In a forty-fourth series of embodiments, in pharmaceutical (IV), M is Ru(III), p is 1, and p′ is 2. R¹ and R² are the same or different, and are selected from a macrocyclic crown ether-containing group, or R¹ and R² may be taken together to form a macrocycle of formula [(CH₂)_a—O]_b—(CH₂)_c, wherein a is 2 or 3, b is 3-6, and c is 2 or 3. A¹, A² and A³ are selected from the group consisting of imidazolyl, pyrazolyl, oxazolinyl, methimazolyl, and pyridyl. A⁴, A⁵ and A⁶ are selected from the group consisting of NR¹⁰, PR¹⁰, and S. The subscript g is 2 or 3. R¹³ is selected from the group consisting of H, methyl, and phenyl. R¹⁴ is selected from the group consisting of ethyloxyethyl, ethoxylpropyl, methyoxyethyl, and methoxypropyl. R¹⁴ is selected from the group consisting of H, alkyl, aryl, and alkoxyalkyl.

In a forty-fifth series of embodiments, in pharmaceutical (IV), a is 2, c is 2, and L⁶ is selected from any one of the following tripodal chelators:

In a forty-sixth series of embodiments, the dithiocarbamate chelator in pharmaceutical (IV) is selected from any one of the following crowned DTCs:

Diagnostic and Therapeutic Uses

Crowned dithiocarbamate metal complexes embodying features of the present invention may be used as pharmaceutical agents to diagnose or treat disease.

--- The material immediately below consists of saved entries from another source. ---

/-- What the merge loop comes to, from any live collection: every further merge is a `MergeAt`, and
the collection that is left is live, has at most one element, and gives the root. -/
theorem mergeLoop_spec (a : Arch) (fuel : Nat) (pre : List Node) (q : List QItem)
    (h : Live a pre q) (hk : pre.length + q.length ≤ 256) (hf : q.length ≤ fuel)
    (hw : queueWeight q = totalWeight a) :
    ∃ last : List QItem,
      Live a (pre ++ (mergeLoop fuel pre.length q).1) last ∧ last.length ≤ 1 ∧
      (q = [] → last = []) ∧ (q ≠ [] → last ≠ []) ∧
      queueWeight last = totalWeight a ∧
      (mergeLoop fuel pre.length q).2 = last.head?.map Prod.snd ∧
      (mergeLoop fuel pre.length q).1.length = q.length - 1 ∧
      (2 ≤ q.length → (mergeLoop fuel pre.length q).2 =
        some (mergeIndex (pre.length + q.length - 2))) ∧
      ∀ j, pre.length ≤ j → j < pre.length + (q.length - 1) →
        MergeAt a (pre ++ (mergeLoop fuel pre.length q).1) j := by
  induction fuel generalizing pre q with
  | zero =>
    have hq : q = [] := List.length_eq_zero_iff.1 (Nat.le_zero.1 hf)
    subst hq
    exact ⟨[], by simpa [mergeLoop] using h, by simp, fun _ => rfl, fun e => absurd rfl e, hw,
      rfl, rfl, fun e => absurd e (by simp), fun j h1 h2 => absurd h2 (by simp; omega)⟩
  | succ fuel ih =>
    cases hx : extractMin q with
    | none =>
      have hq := extractMin_eq_none hx
      subst hq
      refine ⟨[], ?_, by simp, fun _ => rfl, fun e => absurd rfl e, hw, ?_, ?_,
        fun e => absurd e (by simp), fun j h1 h2 => absurd h2 (by simp; omega)⟩
      all_goals simp [mergeLoop, hx]
      exact h
    | some p =>
      obtain ⟨x, q1⟩ := p
      have hl1 := extractMin_length hx
      cases hy : extractMin q1 with
      | none =>
        have hq1 := extractMin_eq_none hy
        subst hq1
        have hq : q = [x] := List.perm_singleton.1 (extractMin_some hx).2.1
        subst hq
        refine ⟨[x], ?_, by simp, fun e => absurd e (by simp), fun _ => by simp, hw, ?_, ?_,
          fun e => absurd e (by simp), fun j h1 h2 => absurd h2 (by simp; omega)⟩
        all_goals simp [mergeLoop, hx, hy]
        exact h
      | some p =>
        obtain ⟨y, q2⟩ := p
        have hl2 := extractMin_length hy
        have hsum := queueWeight_merge (mergeIndex pre.length) hx hy
          (hw ▸ totalWeight_lt a)
        have hlive := live_merge h (by omega) hx hy
        obtain ⟨last, h1, h2, -, h4, h5, h6, h7, h8, h9⟩ :=
          ih (pre ++ [.internal (x.1 + y.1) x.2 y.2]) ((x.1 + y.1, mergeIndex pre.length) :: q2)
            hlive (by simp; omega) (by simp; omega) (hsum.2.trans hw)
        have hloop : mergeLoop (fuel + 1) pre.length q =
            (.internal (x.1 + y.1) x.2 y.2 ::
              (mergeLoop fuel (pre.length + 1) ((x.1 + y.1, mergeIndex pre.length) :: q2)).1,
              (mergeLoop fuel (pre.length + 1) ((x.1 + y.1, mergeIndex pre.length) :: q2)).2) := by
          simp [mergeLoop, hx, hy]
        have hlen : (pre ++ [Node.internal (x.1 + y.1) x.2 y.2]).length = pre.length + 1 := by simp
        rw [hlen] at h1 h6 h7 h8 h9
        have happ : ∀ ns : List Node, pre ++ (Node.internal (x.1 + y.1) x.2 y.2 :: ns) =
            pre ++ [.internal (x.1 + y.1) x.2 y.2] ++ ns := by simp
        rw [hloop]
        refine ⟨last, by rw [happ]; exact h1, h2, fun e => ?_, fun _ => h4 (by simp), h5, h6, ?_,
          fun _ => ?_, fun j hj1 hj2 => ?_⟩
        · subst e
          simp at hl1
        · rw [List.length_cons, h7, List.length_cons]
          omega
        · cases q2 with
          | nil =>
            have hone : q.length = 2 := by simp at hl2; omega
            have : last = [(x.1 + y.1, mergeIndex pre.length)] := by
              have hf1 : 1 ≤ fuel := by omega
              obtain ⟨f, rfl⟩ : ∃ f, fuel = f + 1 := ⟨fuel - 1, by omega⟩
              have hnil : (mergeLoop (f + 1) (pre.length + 1)
                  [(x.1 + y.1, mergeIndex pre.length)]).1 = [] := by
                simp [mergeLoop, extractMin, leastOf]
              rw [hnil, List.append_nil] at h1
              have hperm : last.map Prod.snd = [mergeIndex pre.length] := by
                have hin : (x.1 + y.1, mergeIndex pre.length) ∈ last :=
                  (h1.mem _ _).2 ((hlive.mem _ _).1 List.mem_cons_self)
                cases last with
                | nil => cases hin
                | cons z zs =>
                  have : zs = [] := List.length_eq_zero_iff.1 (by simp at h2; simpa using h2)
                  subst this
                  rw [← List.mem_singleton.1 hin]
                  rfl
              have hin : (x.1 + y.1, mergeIndex pre.length) ∈ last :=
                (h1.mem _ _).2 ((hlive.mem _ _).1 List.mem_cons_self)
              cases last with
              | nil => cases hin
              | cons z zs =>
                have : zs = [] := by
                  have := congrArg List.length hperm
                  simpa using this
                subst this
                rw [List.mem_singleton.1 hin]
            rw [h6, this, hone]
            rfl
          | cons z zs =>
            rw [h8 (by simp)]
            congr 2
            simp only [List.length_cons] at *
            omega
        · rcases Nat.eq_or_lt_of_le hj1 with rfl | hj
          · refine ⟨⟨q, q1, q2, x, y, by simpa using h, hx, hy, by simp, hsum.1⟩⟩
          · rw [happ]
            exact h9 j hj (by simp only [List.length_cons]; omega)

/-- The tree `BUILD` makes: the internal nodes in order, the root, and how each was made. -/
theorem buildTree_spec (a : Arch) : ∃ (ns : List Node) (last : List QItem),
    (buildTree a).node = arenaOf a ns ∧ ns.length = keyCount a - 1 ∧
    Live a ns last ∧ last.length ≤ 1 ∧ (keyCount a = 0 → last = []) ∧ (keyCount a ≠ 0 → last ≠ []) ∧
    queueWeight last = totalWeight a ∧ (buildTree a).root = last.head?.map Prod.snd ∧
    (2 ≤ keyCount a → (buildTree a).root = some (mergeIndex (keyCount a - 2))) ∧
    ∀ j < keyCount a - 1, MergeAt a ns j := by
  have hlen := length_seedQ a
  have hnil : seedQ a = [] ↔ keyCount a = 0 := by rw [← List.length_eq_zero_iff, hlen]
  obtain ⟨last, h1, h2, h3, h4, h5, h6, h7, h8, h9⟩ :=
    mergeLoop_spec a (seedQ a).length [] (seedQ a) (live_seed a)
      (by simpa [hlen] using keyCount_le a) le_rfl (queueWeight_seed a)
  simp only [List.length_nil, List.nil_append, Nat.zero_add] at h1 h6 h7 h8 h9
  refine ⟨_, last, rfl, h7.trans (by rw [hlen]), h1, h2, fun e => h3 (hnil.2 e),
    fun e => h4 fun e' => e (hnil.1 e'), h5, h6, fun e => ?_, fun j hj => h9 j (Nat.zero_le j) ?_⟩
  · rw [← hlen]
    exact h8 (hlen.symm ▸ e)
  · rwa [hlen]

end Sys2Proof.Machine
end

Radiopharmaceutical Compositions

In some embodiments, the crowned dithiocarbamate metal complexes embodying features of the present invention are neutral and cationic radioactive metal-nitrido complexes of crowned dithiocarbamates and are used as radiopharmaceuticals. Radiopharmaceuticals are drugs containing a radionuclide, and are used routinely in nuclear medicine for the diagnosis or therapeutic treatment of various diseases. They are mostly small organic or inorganic compounds with definite compositions. Radiopharmaceuticals form the chemical basis for nuclear medicine, a group of techniques used for diagnosis and therapeutic treatment of various diseases. The in vivo diagnostic information is obtained by intravenously injecting the radiopharmaceutical and determining its biodistribution using a gamma camera. The biodistribution of the radiopharmaceutical depends on the physical and chemical properties of the radiopharmaceutical and may be used to obtain information about the presence, progression, and state of disease. The radioactive metal-nitrido complexes of crowned dithiocarbamates embodying features of the present invention may be used as radiopharmaceuticals.

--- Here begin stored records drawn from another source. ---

/-! ### One induction for every invariant -/

/-- What holds at reset, is kept by fault entry and is kept by the rule of every accepted command is
kept by every step. -/
theorem step_keeps_of_ran {P : Arch → Prop} (hreset : P Arch.reset)
    (hfault : ∀ c w s, c ≠ .noFault → s.arch.fault = false → P s.arch → P (raiseFault c w s).arch)
    (hran : ∀ i s t, s.arch.fault = false → accepts i s.arch.phase = true → P s.arch →
      Ran s i t → P t.arch)
    {s t : State} (hs : P s.arch) (h : step s = .next t) : P t.arch := by
  refine step_keeps hreset (fun i s t hs h => ?_)
    (fun w s hs hf => hfault _ w s (by decide) hf hs) hs h
  rcases exec_cases h with ⟨-, rfl⟩ | ⟨-, -, hread, hran⟩ | ⟨hf, -, rfl⟩ | ⟨hf, -, -, rfl⟩ |
    ⟨hf, -, ha, hran'⟩
  · exact hs
  · rw [ran_read hread hran]
    exact hs
  · exact hfault _ _ s (by decide) hf hs
  · exact hfault _ _ s (by decide) hf hs
  · exact hran i s t hf ha hs hran'

/-! ### The fault registers -/

theorem faultRecord_reset : FaultRecord Arch.reset := ⟨fun _ => ⟨rfl, rfl⟩, fun h => by cases h⟩

theorem faultRecord_congr {a b : Arch}
    (h : (b.fault, b.cause, b.finfo) = (a.fault, a.cause, a.finfo)) (ha : FaultRecord a) :
    FaultRecord b := by
  simp only [Prod.mk.injEq] at h
  obtain ⟨hf, hc, hi⟩ := h
  exact ⟨by rw [hf, hc, hi]; exact ha.clean, by rw [hf, hc]; exact ha.faulted⟩

theorem faultRecord_of_faulted {a : Arch} (hf : a.fault = true) (hc : a.cause ≠ .noFault) :
    FaultRecord a :=
  ⟨fun h => absurd hf (by simp [h]), fun _ => hc⟩

/-! ### The phases -/

theorem phaseDiscipline_of_empty {a : Arch} (hnode : a.node = Arena.empty) (hroot : a.root = none)
    (hcmap : a.cmap = CodeMap.empty) (hpk : a.pk = Packer.zero) : PhaseDiscipline a :=
  ⟨fun _ => ⟨hnode, hroot⟩, fun _ => hcmap, fun _ => hpk⟩

theorem ran_keeps_phaseDiscipline {i : Instr} {s t : State} (ha : accepts i s.arch.phase = true)
    (hs : PhaseDiscipline s.arch) (h : Ran s i t) : PhaseDiscipline t.arch := by
  obtain ⟨htree, hcodes, hpacking⟩ := hs
  cases h with
  | clear => exact phaseDiscipline_of_empty rfl rfl rfl rfl
  | build =>
    have hp : s.arch.phase = .table := by simpa [accepts] using ha
    exact ⟨fun h => absurd rfl h, fun _ => hcodes (.inl hp), fun _ => hpacking (.inl hp)⟩
  | gen => exact ⟨fun _ => ⟨rfl, rfl⟩, by simp, by simp⟩
  | pack | packFailed | flushFailed =>
    have hp : s.arch.phase = .codes := by simpa [accepts] using ha
    exact ⟨htree, hcodes, by simp [hp]⟩
  | flushNothing | flush =>
    have hp : s.arch.phase = .codes := by simpa [accepts] using ha
    exact ⟨fun _ => htree (by simp [hp]), by simp, by simp⟩
  | _ => exact ⟨htree, hcodes, hpacking⟩

/-! ### Codes in canonical form -/

theorem codesCanonical_of_empty {a : Arch} (h : a.cmap = CodeMap.empty) : CodesCanonical a := by
  intro sym
  have habsent : a.codeAt sym = Code.absent := by simp [Arch.codeAt, h, CodeMap.empty]
  exact habsent ▸ canonical_absent

/-- The walk binds no code that is longer than an entry can hold. -/
theorem codesCanonical_generate (a : Arch) : CodesCanonical (generateCodes a) := by
  intro sym
  rcases codeAt_generate_cases a sym with ⟨habsent, -⟩ | ⟨code, hmem, hcode⟩
  · exact habsent ▸ canonical_absent
  · exact hcode ▸ canonical_ofList (length_of_mem_bindings hmem).2

theorem ran_keeps_codesCanonical {i : Instr} {s t : State} (hs : CodesCanonical s.arch)
    (h : Ran s i t) : CodesCanonical t.arch := by
  cases h with
  | clear => exact codesCanonical_of_empty rfl
  | gen => exact codesCanonical_generate s.arch
  | _ => exact hs

/-! ### The packer registers -/

theorem packerExact_of_zero {a : Arch} (h : a.pk = Packer.zero) : PackerExact a where
  held := by simp [h, Packer.zero]
  accSmall := by simp [h, Packer.zero]
  written := by simp [h, Packer.zero]
  padding := by simp [h, Packer.zero]
  early _ := h

theorem packerExact_congr {a b : Arch} (ha : PackerExact a) (hpk : b.pk = a.pk)
    (hphase : b.phase = a.phase) : PackerExact b := by
  obtain ⟨hheld, hacc, hwritten, hpad, hearly⟩ := ha
  constructor <;> simpa only [hpk, hphase]

/-- `PACK` advances `BITCNT`, `NHELD` and `OUTLEN` together, none of them past its end. -/
theorem packerExact_pack {a : Arch} {len : BitVec 8} {bits : List Bool} {bytes : List Byte}
    {pk : Packer} (ha : PackerExact a) (hp : a.phase = .codes) (hbits : bits.length = len.toNat)
    (ho : counterOverflow a.pk len = false) (hpacked : Packed bits a.pk bytes pk) (n : BitVec 64) :
    PackerExact { a with pk := { pk with inlen := n } } := by
  obtain ⟨hheld, hacc, hwritten, hpad, -⟩ := ha
  simp only [hp, if_true, reduceCtorEq, if_false] at hheld hwritten hpad
  have hcount : a.pk.bitcnt.toNat + len.toNat < 2 ^ 64 := by
    simp [counterOverflow] at ho
    omega
  have hbitcnt : pk.bitcnt.toNat = a.pk.bitcnt.toNat + bits.length := by
    rw [hpacked.bitcnt, BitVec.toNat_add, BitVec.toNat_ofNat]
    omega
  have houtlen : pk.outlen.toNat = a.pk.outlen.toNat + bytes.length := by
    rw [hpacked.outlen, BitVec.toNat_add, BitVec.toNat_ofNat, hpacked.written]
    omega
  have hb := hpacked.written
  have hh := hpacked.held
  refine ⟨?_, hpacked.small hacc, ?_, ?_, by simp [hp]⟩
  all_goals simp only [hp, if_true, reduceCtorEq, if_false]
  · omega
  · omega
  · rw [hpacked.padbits, hpad]

/-- `FLUSH` with no bit held: the stream ends at a byte boundary. -/
theorem packerExact_flushNothing {a : Arch} (ha : PackerExact a) (hp : a.phase = .codes)
    (h0 : a.pk.nheld = 0) :
    PackerExact { a with pk := { a.pk with padbits := 0 }, phase := .done } := by
  obtain ⟨hheld, hacc, hwritten, -, -⟩ := ha
  simp only [hp, if_true, reduceCtorEq, if_false] at hheld hwritten
  have hnone : a.pk.nheld.toNat = 0 := congrArg BitVec.toNat h0
  refine ⟨by simp [h0], hacc, ?_, ?_, by simp⟩
  · simp only [if_true]
    omega
  · simp [← hheld, hnone]

/-- `FLUSH` with bits held writes one more byte. -/
theorem packerExact_flush {a : Arch} (ha : PackerExact a) (hp : a.phase = .codes)
    (h0 : a.pk.nheld ≠ 0) :
    PackerExact { a with pk := flushedPacker a.pk, phase := .done } := by
  obtain ⟨hheld, -, hwritten, -, -⟩ := ha
  simp only [hp, if_true, reduceCtorEq, if_false] at hheld hwritten
  have hlt := nheld_lt a.pk
  have hbits := a.pk.bitcnt.isLt
  have hpos : a.pk.nheld.toNat ≠ 0 := fun e => h0 (BitVec.eq_of_toNat_eq e)
  refine ⟨by simp [flushedPacker], by simp [flushedPacker], ?_, ?_, by simp⟩
  · have hone : (1 : BitVec 64).toNat = 1 := rfl
    simp only [flushedPacker, if_true, BitVec.toNat_add, hone]
    omega
  · simp only [flushedPacker, padCount, if_true, BitVec.toNat_ofNat]
    omega

theorem packerTrusted_of_clean {a : Arch} (h : a.fault = false) : packerTrusted a := by
  simp [packerTrusted, h]

theorem ran_keeps_packerExact {i : Instr} {s t : State} (ha : accepts i s.arch.phase = true)
    (hs : PackerExact s.arch) (h : Ran s i t) (ht : packerTrusted t.arch) :
    PackerExact t.arch := by
  cases h with
  | clear => exact packerExact_of_zero rfl
  | build =>
    have hp : s.arch.phase = .table := by simpa [accepts] using ha
    exact packerExact_of_zero (hs.early (.inl hp))
  | gen =>
    have hp : s.arch.phase = .tree := by simpa [accepts] using ha
    exact packerExact_of_zero (hs.early (.inr hp))
  | pack sym pk bytes _ ho hpacked =>
    have hp : s.arch.phase = .codes := by simpa [accepts] using ha
    exact packerExact_pack hs hp (length_codeBits _ _) ho hpacked _
  | flushNothing h0 => exact packerExact_flushNothing hs (by simpa [accepts] using ha) h0
  | flush h0 => exact packerExact_flush hs (by simpa [accepts] using ha) h0
  | packFailed | flushFailed => exact absurd ⟨rfl, rfl⟩ ht
  | _ => exact packerExact_congr hs rfl rfl

/-! ### The tree and the code map -/

theorem treeShape_raiseFault {c : Cause} {w : CmdWord} {s : State} (h : TreeShape s.arch) :
    TreeShape (raiseFault c w s).arch :=
  ⟨h.leaves, h.merged, h.absent, h.oneParent, h.noParent, h.root, h.total⟩

theorem codeMapValid_congr {a b : Arch} (h : CodeMapValid a) (hfreq : b.freq = a.freq)
    (hcmap : b.cmap = a.cmap) : CodeMapValid b := by
  obtain ⟨hcov, hprefix, hcomplete, hsingle⟩ := h
  constructor <;>
    simpa only [kraftSum, keyCount, codeBits, Arch.clen, Arch.codeAt, Arch.freqAt, hfreq, hcmap]

theorem codingSound_of_table {a : Arch} (h : a.phase = .table) : CodingSound a :=
  ⟨by simp [h], by simp [h], by simp [h]⟩

theorem codingSound_of_codes {a : Arch} (h : a.phase = .codes ∨ a.phase = .done)
    (hvalid : CodeMapValid a) : CodingSound a := by
  have htree : a.phase ≠ .tree := by rcases h with h | h <;> simp [h]
  exact ⟨fun e => absurd e htree, fun e => absurd e htree, fun _ => hvalid⟩

theorem codingSound_raiseFault {c : Cause} {w : CmdWord} {s : State} (h : CodingSound s.arch) :
    CodingSound (raiseFault c w s).arch :=
  ⟨fun hp => treeShape_raiseFault (h.tree hp), h.ties,
    fun hp => codeMapValid_congr (h.codes hp) rfl rfl⟩

/-- `PACK` and `FLUSH`, however they end, leave the code map and the table alone. -/
theorem codingSound_pack {a b : Arch} (hs : CodingSound a) (ha : a.phase = .codes)
    (hb : b.phase = .codes ∨ b.phase = .done) (hfreq : b.freq = a.freq) (hcmap : b.cmap = a.cmap) :
    CodingSound b :=
  codingSound_of_codes hb (codeMapValid_congr (hs.codes (.inl ha)) hfreq hcmap)

theorem ran_keeps_codingSound {i : Instr} {s t : State} (ha : accepts i s.arch.phase = true)
    (hs : CodingSound s.arch) (h : Ran s i t) : CodingSound t.arch := by
  cases h with
  | clear => exact codingSound_of_table rfl
  | count | ldfreq => exact codingSound_of_table (by simpa [accepts] using ha)
  | build =>
    exact ⟨fun _ => treeShape_buildTree s.arch, fun _ => tiesByIndex_buildTree s.arch, by simp⟩
  | gen =>
    have hp : s.arch.phase = .tree := by simpa [accepts] using ha
    exact codingSound_of_codes (.inl rfl) (codeMapValid_generate (hs.tree hp))
  | pack | packFailed | flushFailed =>
    have hp : s.arch.phase = .codes := by simpa [accepts] using ha
    exact codingSound_pack hs hp (.inl hp) rfl rfl
  | flushNothing | flush =>
    exact codingSound_pack hs (by simpa [accepts] using ha) (.inr rfl) rfl rfl
  | countAtMax | packNoCode | packOverflow => exact codingSound_raiseFault hs
  | read => exact hs

/-! ### The reset state -/

theorem keyCount_reset : keyCount Arch.reset = 0 := by
  simp [← length_keys, keys]

theorem totalWeight_reset : totalWeight Arch.reset = 0 := by
  simp [totalWeight_eq]

theorem statusReg_reset (r : StatusReg) : statusReg r Arch.reset = 0 := by
  cases r with
  | nsym => exact BitVec.eq_of_toNat_eq ((toNat_statusReg_nsym _).trans keyCount_reset)
  | totalw => exact BitVec.eq_of_toNat_eq ((toNat_statusReg_totalw _).trans totalWeight_reset)
  | _ => rfl

/-! ### The statements -/

/-- Settles O45: every piece of state is a literal of `Arch.reset`, the tables are empty, and the
two derived registers count nothing. -/
theorem resetValues : Obligations.ResetValues := by
  refine ⟨rfl, rfl, rfl, rfl, freqAt_reset, at_empty, rfl, fun sym => ?_, rfl, rfl, rfl, rfl, rfl,
    rfl, rfl, statusReg_reset⟩
  change (Arch.reset.codeAt sym).len = 0 ∧ (Arch.reset.codeAt sym).bits = 0
  rw [codeAt_reset]
  exact ⟨rfl, rfl⟩

/-- Settles O47, invariant by invariant. -/
theorem invariantsHoldAtReset : Obligations.InvariantsHoldAtReset where
  fault := faultRecord_reset
  phase := phaseDiscipline_of_empty rfl rfl rfl rfl
  canonical := codesCanonical_of_empty rfl
  packer _ := packerExact_of_zero rfl
  coding := codingSound_of_table rfl

/-- Settles O48: a command leaves the fault registers alone or enters a fault where there was none
(`ran_faultRegisters`). -/
theorem stepKeepsTheFaultRecord : Obligations.StepKeepsTheFaultRecord := by
  refine fun s t hs h => step_keeps_of_ran faultRecord_reset
    (fun c w s hc _ _ => faultRecord_of_faulted rfl hc) (fun i s t _ _ hs hran => ?_) hs h
  rcases ran_faultRegisters hran with hkept | ⟨hf, hc⟩
  · exact faultRecord_congr hkept hs
  · exact faultRecord_of_faulted hf hc

/-- Settles O49: `BUILD` makes the tree that `GEN` discards, and only phases `CODES` and `DONE` come
after a code map. -/
theorem stepKeepsPhaseDiscipline : Obligations.StepKeepsPhaseDiscipline := fun _ _ hs h =>
  step_keeps_of_ran (phaseDiscipline_of_empty rfl rfl rfl rfl)
    (fun _ _ _ _ _ hs => ⟨hs.noTree, hs.noCodes, hs.noPacking⟩)
    (fun _ _ _ _ ha hs hran => ran_keeps_phaseDiscipline ha hs hran) hs h

/-- Settles O50: before a command runs no fault is recorded, so the registers are exact; `PACK` and
`FLUSH` advance them together, and a failed write ends the trust in them. -/
theorem stepKeepsThePackerExact : Obligations.StepKeepsThePackerExact := fun _ _ hs h =>
  step_keeps_of_ran (P := fun a => packerTrusted a → PackerExact a)
    (fun _ => packerExact_of_zero rfl)
    (fun _ _ _ _ hf hs _ => packerExact_congr (hs (packerTrusted_of_clean hf)) rfl rfl)
    (fun _ _ _ hf ha hs hran => ran_keeps_packerExact ha (hs (packerTrusted_of_clean hf)) hran) hs h

/-- Settles O51: only `GEN` writes codes, and each fits its entry (`codesCanonical_generate`). -/
theorem stepKeepsCodesCanonical : Obligations.StepKeepsCodesCanonical := fun _ _ hs h =>
  step_keeps_of_ran (codesCanonical_of_empty rfl) (fun _ _ _ _ _ hs => hs)
    (fun _ _ _ _ _ hs hran => ran_keeps_codesCanonical hs hran) hs h

/-- Settles O52: `BUILD` leaves a tree of the table (`treeShape_buildTree`), `GEN` makes its code
map out of one (`codeMapValid_generate`), and nothing but `CLEAR` writes table, tree or code map in
a later phase. -/
theorem stepKeepsCodingSound : Obligations.StepKeepsCodingSound := fun _ _ hs h =>
  step_keeps_of_ran (codingSound_of_table rfl) (fun _ _ _ _ _ hs => codingSound_raiseFault hs)
    (fun _ _ _ _ ha hs hran => ran_keeps_codingSound ha hs hran) hs h

end Sys2Proof.Machine
end

section
/-! Sequences of `COUNT`, and the two registers derived from the table (40_frequency.md section 1,
10_state.md section 8). -/

namespace Sys2Proof.Machine

theorem totalWeight_le (a : Arch) : totalWeight a ≤ 256 * (2 ^ 32 - 1) := by
  rw [totalWeight_eq]
  refine (List.sum_le_card_nsmul _ (2 ^ 32 - 1) fun c hc => ?_).trans_eq ?_
  · obtain ⟨sym, -, rfl⟩ := List.mem_map.1 hc
    exact Nat.le_pred_of_lt (a.freqAt sym).isLt
  · rw [List.length_map, length_allSymbols, smul_eq_mul]

/-! ### Commands one after another -/

theorem execAll_cons {i : Instr} {s t : State} (h : exec i s = .next t) (rest : List Instr) :
    execAll (i :: rest) s = execAll rest t := by
  rw [execAll, h]

theorem execAll_append {xs : List Instr} {s t : State} (h : execAll xs s = .next t)
    (ys : List Instr) : execAll (xs ++ ys) s = execAll ys t := by
  induction xs generalizing s with
  | nil =>
    cases h
    rfl
  | cons i rest ih =>
    rw [List.cons_append, execAll]
    rw [execAll] at h
    cases hi : exec i s with
    | next u =>
      rw [hi] at h
      exact ih h
    | fault | refused =>
      rw [hi] at h
      cases h

/-- After one `COUNT` each symbol still has as far to go as it occurs in the rest of the input. -/
theorem count_then_rest {a : Arch} {x : Byte} (h : (a.freqAt x).toNat < 2 ^ 32 - 1)
    (rest : List Byte) (sym : Byte) :
    ((a.setFreq x (a.freqAt x + 1)).freqAt sym).toNat + rest.count sym =
      (a.freqAt sym).toNat + (x :: rest).count sym := by
  by_cases hsym : sym = x
  · subst hsym
    rw [freqAt_setFreq_same, (count_registers h).1, List.count_cons_self]
    omega
  · rw [freqAt_setFreq_other _ _ _ _ hsym, List.count_cons_of_ne (Ne.symm hsym)]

The radionuclide for a diagnostic radiopharmaceutical is often a gamma-emitting isotope for scintigraphic imaging or a positron-emitting isotope for positron emission tomography (PET). The choice of radionuclide depends largely on the physical and nuclear properties (e.g., half-life and γ-energy), availability, and cost. Nearly 80% of all radiopharmaceuticals used in nuclear medicine are ^99mTc-labeled compounds. The 6 hour half-life is long enough to allow a radiochemist to carry out radiopharmaceutical synthesis and for nuclear medicine practitioners to collect useful images. At the same time, it is short enough to permit the administration of millicurie amounts of ^99mTc radioactivity without providing significant radiation dosages to the patient. The monochromatic 140 KeV photons are readily collimated to give images of superior spatial resolution. Furthermore, ^99mTc is readily available from commercial ⁹⁹Mo—^99mTc generators at low cost.

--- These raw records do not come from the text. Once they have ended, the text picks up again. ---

-- ==== Sys2Proof/Machine/Flags.lean ====
section
/-! DEFINITION. STATUS as the Host reads it: the codes of its fields and its layout (10_state.md R25..R35; 60_exceptions.md R301). -/

namespace Sys2Proof.Machine

/-- MODE, two bits (10_state.md R27). -/
def Mode.bits : Mode → BitVec 2
  | .none => 0
  | .embed => 1
  | .extract => 2

/-- RUN, two bits (10_state.md R28). -/
def Run.bits : Run → BitVec 2
  | .idle => 0
  | .active => 1
  | .done => 2
  | .failed => 3

/-- An outcome code, four bits (60_exceptions.md R301). -/
def Code.bits : Code → BitVec 4
  | .ok => 0
  | .markerMismatch => 1
  | .incompleteHeader => 2
  | .truncatedPayload => 3
  | .streamTruncated => 4
  | .illegalCommand => 5
  | .sequence => 6
  | .badConfig => 7
  | .indexRange => 8

/-- One flag as a bit. -/
def flagBit (b : Bool) : BitVec 1 := BitVec.ofBool b

/-- STATUS, bit 17 down to bit 0, and the reserved bits [31:18] = 0 (10_state.md R25). -/
def State.statusWord (s : State) : Word :=
  (0 : BitVec 14) ++ flagBit s.overrun ++ flagBit s.iterValid ++ s.runErr.bits ++ s.cmdErr.bits ++ flagBit s.partialEmb
    ++ flagBit s.exhausted ++ flagBit s.hdrValid ++ s.run.bits ++ s.mode.bits ++ flagBit s.busy

end Sys2Proof.Machine
end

In some preferred embodiments, the metallic radionuclide is selected from the group consisting of ^99mTc, ¹⁸⁶Re and ¹⁸⁸Re. For diagnostic purposes, ^99mTc is a preferred isotope. Its 6 hour half-life and 140 keV gamma ray emission energy are almost ideal for gamma scintigraphy using equipment and procedures well established in the art. The rhenium isotopes also have gamma ray emission energies that are compatible with gamma scintigraphy; however, they also emit high energy beta particles that are more damaging to living tissues. These beta particle emissions can be utilized for therapeutic purposes, for example, cancer radiotherapy. The related chemistry, medical applications, and radiolabeling with ^186/188Re by direct and indirect methods have been reviewed (Fritzberg et al. Pharmaceutical Res. 1988, 5, 325; Liu et al. Bioconjugate Chem. 1997, 8, 621; Dilworth, J. R. and Parrott, S. J. Chem. Soc. Rev. 1998, 27, 43).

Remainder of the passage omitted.